Sieverding und ihre Szene

Porträts von Halbseidenen und Künstlern - die Fotografin überrascht im NRW-Forum mit einer Bilderflut.

Düsseldorf. Katharina Sieverding, Star der Kunstwelt, ist bekannt für ihre magischen, energiegeladenen und politischen Fotos, die die Sonne explodieren lassen und kritisch etwa auf Ausländerfeindlichkeit und Atom-Perspektiven reagieren. Aber es gibt auch Porträts und Selbstportraits von suggestiver Wirkung. Zur Quadriennale hat die 66-Jährige ihr Archiv gesichtet und zeigt die Kunstszene der letzten 40 Jahre in einer flirrenden Folge von Fotostreifen und in einem dicken Katalogbuch.

Ihre Anfänge liegen im In-Treff "Lover’s Club" an der Düsseldorfer Kö. Dort kellnerte sie mit Goldstaub im Gesicht und setzte sich anschließend in einen Passfoto-Automaten im Keller, der ihre Maske festhielt. Das war der Anfang ihrer Verfremdungen des eigenen Ichs.
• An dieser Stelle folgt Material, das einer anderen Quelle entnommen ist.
-- ==== Sys2Proof/Word.lean ====
section
/-! DEFINITION. The word of OST-CORE: every register, sample, tap and coefficient is 32 bits
(10_state.md R31, 00_scope.md R14). -/

namespace Sys2Proof

/-- A 32-bit register, bus datum or binary32 bit pattern. -/
abbrev Word := BitVec 32

/-- A byte of the bus address space (20_memory.md R81). -/
abbrev Byte := BitVec 8

/-- 2^k. The large powers of the number formats are written with it, so that nothing unfolds them by
accident. -/
def pow2 (k : Nat) : Nat := 2 ^ k

end Sys2Proof
end

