-- ==== Sys2Proof/Certificates/Slice0/Obligations.lean ====
section
/-! DEFINITION. The statements for the provers. A docstring names the rules of spec/ that a statement
formalises; where a clause is the model's own choice it names the log entry. -/

open Sys2Proof Sys2Proof.Machine

/-! ### Encoding -/

/-- 30_encoding.md R130: the seven example words stand for their operations, and the two illegal ones
raise ERR_ILLEGAL (code 0x01) at the finish step. -/
def Obligations.DecodesSpecExampleWords : Prop :=
  decode ⟨cmdAddr, 0x00040010#32⟩ = .ok (.upsample 4#16) ∧
  decode ⟨cmdAddr, 0x00400012#32⟩ = .ok (.process 64#16) ∧
  decode ⟨cmdAddr, 0x00050330#32⟩ = .ok (.convDirect .dn4 0#4 5#16) ∧
  decode ⟨cmdAddr, 0x00040231#32⟩ = .ok (.convPoly .up4 0#4 4#16) ∧
  decode ⟨cmdAddr, 0x00081231#32⟩ = .ok (.convPoly .up4 1#4 8#16) ∧
  decode ⟨cmdAddr, 0x00050032#32⟩ = .ok (.rlpRun .up2 0#4 5#16) ∧
  decode ⟨cmdAddr, 0x00031132#32⟩ = .ok (.rlpRun .dn2 1#4 3#16) ∧
  ∀ s : State, s.engPhase = .started → (s.pendCmd = 0x00000401#32 ∨ s.pendCmd = 0x00000130#32) →
    engineTurn s = .next (s.raised 0x01#8)

/-- 30_encoding.md R121, R123: decoding the encoding of a legal operation gives it back. -/
def Obligations.DecodeOfEncodeIsIdentity : Prop :=
  ∀ i : Instr, i.WellFormed = true → decode (encode i) = .ok i

/-- 30_encoding.md R123, R124: a write that decodes to an operation is exactly that operation's
encoding, and the operation is well formed; so no bit of a legal word is ignored. -/
def Obligations.DecodedWriteIsItsEncoding : Prop :=
  ∀ (r : RegWrite) (i : Instr), decode r = .ok i → i.WellFormed = true ∧ encode i = r

/-- 30_encoding.md R123 to R125: a CMD word is legal exactly when a row of the opcode table matches
it, and no two rows match one word. -/
def Obligations.LegalWordsMatchOpcodeTable : Prop :=
  ∀ w : Word,
    ((∃ i, decodeCmd w = .ok i) ↔ ∃ row ∈ cmdRows, w &&& row.2 = row.1) ∧
    ∀ row₁ ∈ cmdRows, ∀ row₂ ∈ cmdRows, w &&& row₁.2 = row₁.1 → w &&& row₂.2 = row₂.1 → row₁ = row₂

/-! ### Steps -/

/-- 60_exceptions.md R322 FINISH, 30_encoding.md R124: when it is the ENGINE's turn in phase STARTED
and the pending word decodes to an operation, the step is that operation. (That the ENGINE takes its
turn when no event is to come is the model's choice, log 1.) A word placed by `withFetchWord` (log 8)
is run by the next step. -/
def Obligations.StepRunsDecodedCommand : Prop :=
  (∀ (s : State) (rest : List Event) (i : Instr), s.EngineNext rest → s.engPhase = .started →
    decode ⟨cmdAddr, s.pendCmd⟩ = .ok i → step s = exec i { s with inputs := rest }) ∧
  ∀ (s : State) (nbits w : Nat) (i : Instr), decode ⟨cmdAddr, BitVec.ofNat 32 w⟩ = .ok i →
    step (s.withFetchWord nbits w) =
      exec i { s with pendCmd := BitVec.ofNat 32 w, engPhase := .started, reqSnap := s.osReq }

/-- 30_encoding.md R120, 20_memory.md R94: a write to OS_REQ or LAT_TICK is executed by the bus write
itself, in every phase of the ENGINE. (That the answer OKAY to a write carries read data 0 is the
model's choice, log 11.) -/
def Obligations.StepRunsRegisterOperation : Prop :=
  ∀ (s : State) (rest : List Event) (g : Agent) (addr data : Word) (i : Instr),
    s.inputs = .bus ⟨g, .write, addr, 4, data⟩ :: rest → addr ≠ cmdAddr →
    decode ⟨addr, data⟩ = .ok i →
    step s = exec i { s with inputs := rest, reply := some ⟨.okay, 0#32⟩ }

/-- 60_exceptions.md R321, R322 START: in phase QUEUED the ENGINE's turn samples OS_REQ.EN. In phase
IDLE it has no enabled step and its turn does nothing (log 1). -/
def Obligations.EngineStartSamplesRequest : Prop :=
  ∀ (s : State) (rest : List Event), s.EngineNext rest →
    (s.engPhase = .queued →
      step s = .next { s with inputs := rest, reqSnap := s.osReq, engPhase := .started }) ∧
    (s.engPhase = .idle → step s = .next { s with inputs := rest })

/-- 30_encoding.md R125, 60_exceptions.md R303: finishing an illegal word raises ERR_ILLEGAL and
changes nothing else. (That the ENGINE takes its turn when no event is to come is the model's choice,
log 1.) -/
def Obligations.IllegalWordRaisesOnlyIllegal : Prop :=
  ∀ (s : State) (rest : List Event), s.EngineNext rest → s.engPhase = .started →
    (∀ i, decode ⟨cmdAddr, s.pendCmd⟩ ≠ .ok i) →
    step s = .next (State.raised { s with inputs := rest } 0x01#8)

/-- 60_exceptions.md R300, R310: nothing stops the machine; every step of every state answers a next
state. -/
def Obligations.EveryStepAnswersNext : Prop := ∀ s : State, ∃ t, step s = .next t

/-- 60_exceptions.md R321, R322: whatever the word and the state, two turns of the ENGINE leave it
IDLE, so that BUSY reads 0. -/
def Obligations.CommandFinishesWithinTwoTurns : Prop :=
  ∀ (s : State) (rest : List Event), s.inputs = .engine :: .engine :: rest →
    ∃ t u, step s = .next t ∧ step t = .next u ∧ u.busy = false ∧ u.statusWord.getLsbD 0 = false ∧
      u.inputs = rest

/-- 20_memory.md R94: while BUSY = 1 a bus access, whatever it is, changes nothing but its reply and
these, listed in full: the flags DONE, NUMERR and LAT_NEW, the error record (ERR and ERRCODE), OS_REQ,
LAT_PUB, the dirty flags and the totals written back. Commands write some of these too (DONE, NUMERR,
the error record, the dirty flags); every other part of the state stays. -/
def Obligations.BusyPortKeepsCommandInputs : Prop :=
  ∀ (s t : State) (a : BusAccess) (rest : List Event), s.busy = true →
    s.inputs = .bus a :: rest → step s = .next t →
    t = { s with
      inputs := rest, reply := t.reply, done := t.done, err := t.err, errcode := t.errcode,
      numerr := t.numerr, latNew := t.latNew, osReq := t.osReq, latPub := t.latPub,
      osDirty := t.osDirty, vibDirty := t.vibDirty, osTotal := t.osTotal, vibTotal := t.vibTotal }

/-! ### Reset -/

/-- 70_reset_and_hazards.md R340, R341: what reset leaves, for every legal size: every register
(PARAM0 and PARAM1 by 10_state.md R33), the unity taps, the reset coefficients, the zeroed filter
states, the empty vibrato lines, the idle ENGINE, and no byte of IN, OUT and SCR holding a value. The
reset input gives it from every state. (The model's choices: the parameters in force are kept and the
events to come stay, log 10; the counter of resets goes up by one, log 2.) -/
def Obligations.ResetTable : Prop :=
  (∀ (s : State) (rest : List Event), s.inputs = .reset :: rest →
    step s = .next { State.afterReset s.params (s.resets + 1) with inputs := rest }) ∧
  ∀ (p : Params) (n : Nat), p.legal = true →
    let s := State.afterReset p n
    s.params = p ∧ s.pendCmd = 0#32 ∧ s.engPhase = .idle ∧ s.reqSnap = false ∧
    (∀ r v, (r, v) ∈ [(Reg.id, 0x4F535431#32), (.version, 0x00010000#32),
      (.param0, BitVec.ofNat 32 (p.tapMax * 65536 + p.rlpSecMax * 256 + p.nchMax)),
      (.param1, BitVec.ofNat 32 (p.vibMax * 65536 + p.blkMax)), (.cmd, 0#32), (.status, 0#32), (.errcode, 0#32), (.osReq, 0#32), (.latTick, 0#32), (.latPub, 0#32),
      (.latDirty, 0#32), (.osLat, 0#32), (.vibLat, 0#32), (.osTotal, 0#32), (.vibTotal, 0#32),
      (.fsLo, 0#32), (.fsHi, 0#32), (.blockSize, 0#32), (.nchIn, 1#32), (.nchOut, 1#32),
      (.upFsLo, 0#32), (.upFsHi, 0#32), (.upBlock, 0#32), (.fxCtrl, 0#32),
      (.wfDrive, 0x3F800000#32), (.satDrive, 0#32), (.vibFreq, 0#32), (.vibDepth, 0#32),
      (.vibLen, 0#32), (.vibPhase, 0#32), (.vibInc, 0#32), (.irLenUp4, 1#32), (.irLenDn4, 1#32),
      (.rlpNsecUp2, 1#32), (.rlpNsecDn2, 1#32), (.rlpLatUp2, 1#32), (.rlpLatDn2, 1#32),
      (.wlen, 0#32), (.wch, 0#32), (.wn, 0#32)] → s.readReg r = v) ∧
    (∀ g, s.tap g 0 = 0x3F800000#32 ∧ ∀ k, 1 ≤ k → k < p.tapMax → s.tap g k = 0#32) ∧
    (∀ g, s.coefs g 0 = ⟨0x3E95F61A#32, 0x3F15F61A#32, 0x3E95F61A#32, 0#32, 0x3E2FB0CD#32⟩ ∧
      ∀ q, 1 ≤ q → q < p.rlpSecMax → s.coefs g q = ⟨0x3F800000#32, 0#32, 0#32, 0#32, 0#32⟩) ∧
    (∀ g, s.firLines g = List.replicate p.nchMax ⟨0, []⟩) ∧
    (∀ g, s.rlpLines g =
      List.replicate p.nchMax (List.replicate p.rlpSecMax ⟨0#32, 0#32, 0#32, 0#32⟩)) ∧
    s.vib = List.replicate p.nchMax ⟨0, []⟩ ∧
    ∀ a, 0x100000 ≤ a → Store.read Memory.unlisted s.mem a = none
Im letzten Jahr fand sie Kartons mit alten Teststreifen, mit denen sie früher den Härtegrad eines Abzugs prüfte. Sie begann, mit diesem Fundus zu spielen und die Bilder in Dreiergruppen zu kombinieren. Sie zeigen Berühmtheiten wie Gabriele Henkel, Sigmar Polke und Joseph Beuys, aber auch Dragqueens, Türsteher und Puffkönige. Es gibt Wahlverwandtschaften wie Julia Stoschek mit Andreas Gursky, Katharina Sieverding mit Imi Knoebel und Imi Giese. Die 1740 Fotofragmente werden nun als Projektionen im 15-Sekunden-Takt beliebig kombiniert und an die Wände im NRW-Forum geworfen.

Ihr Gegenüber fühlte sich dank der Schacht-Kamera nicht beobachtet

Katharina Sieverding fotografierte schon in den 60er Jahren überall und ständig, doch ihre Bilder wirken unmittelbar - nichts ist gestellt. Denn sie arbeitete mit einer geliehenen Schachtkamera, in die sie oben hineinsah, weil sie unten im Schacht ihr Motiv kontrollierte. "Da spielte sich alles auf dem Boden ab, was man sonst in Augenhöhe sieht", sagt sie. Das Gegenüber sah nur ihren gesenkten Kopf und fühlte sich überhaupt nicht mehr beobachtet.1973 hatte sie eine Idee, die sie berühmt machen sollte. Mit der Motorkamera nahm sie sich und ihren Freund und späteren Ehemann Klaus Mettig auf. Anschließend schichtete sie die Dias übereinander. Das Ergebnis, "Transformer", wurde zum Sinnbild für die Gleichstellung der Geschlechter, damals ein heftig diskutiertes Thema. "Ich glaube zutiefst, dass ich auch das Bild des Männlichen in mir entwickle", sagt sie heute. Gerade amerikanische Museen wie das Museum of Modern Art in New York reißen sich um diese Bilder.

Als eine der ersten produzierte sie Fotos von mehreren Quadratmetern

Furore machten ihre China-Bilder im Kalten Krieg, als kaum jemand die Grenze passieren durfte. "Wir sind als KPD-Sympathisanten, als Mitglieder der Deutsch-Chinesischen Freundschaft gefahren." Nachdem sie als eine der ersten schon Großfotos von mehreren Quadratmetern produziert hatte, wollte sie wissen, wie solche Panoramabilder im "Ost-Imperium" hergestellt werden.Warum kehrt diese Frau, die ständig kreuz und quer durch die Welt reist, immer wieder nach Düsseldorf zurück? "Als ich 1992 den Lehrstuhl in Berlin antrat, überlegten wir, ob wir übersiedeln sollen. Aber da gingen die Kinder noch zur Schule." Sie habe es nicht bereut, sagt sie heute. "Ich verschwinde in meiner Fabrik und arbeite in Ruhe. Ich freue mich, hierher zurückzukommen. Dann lache ich wie der Beuys."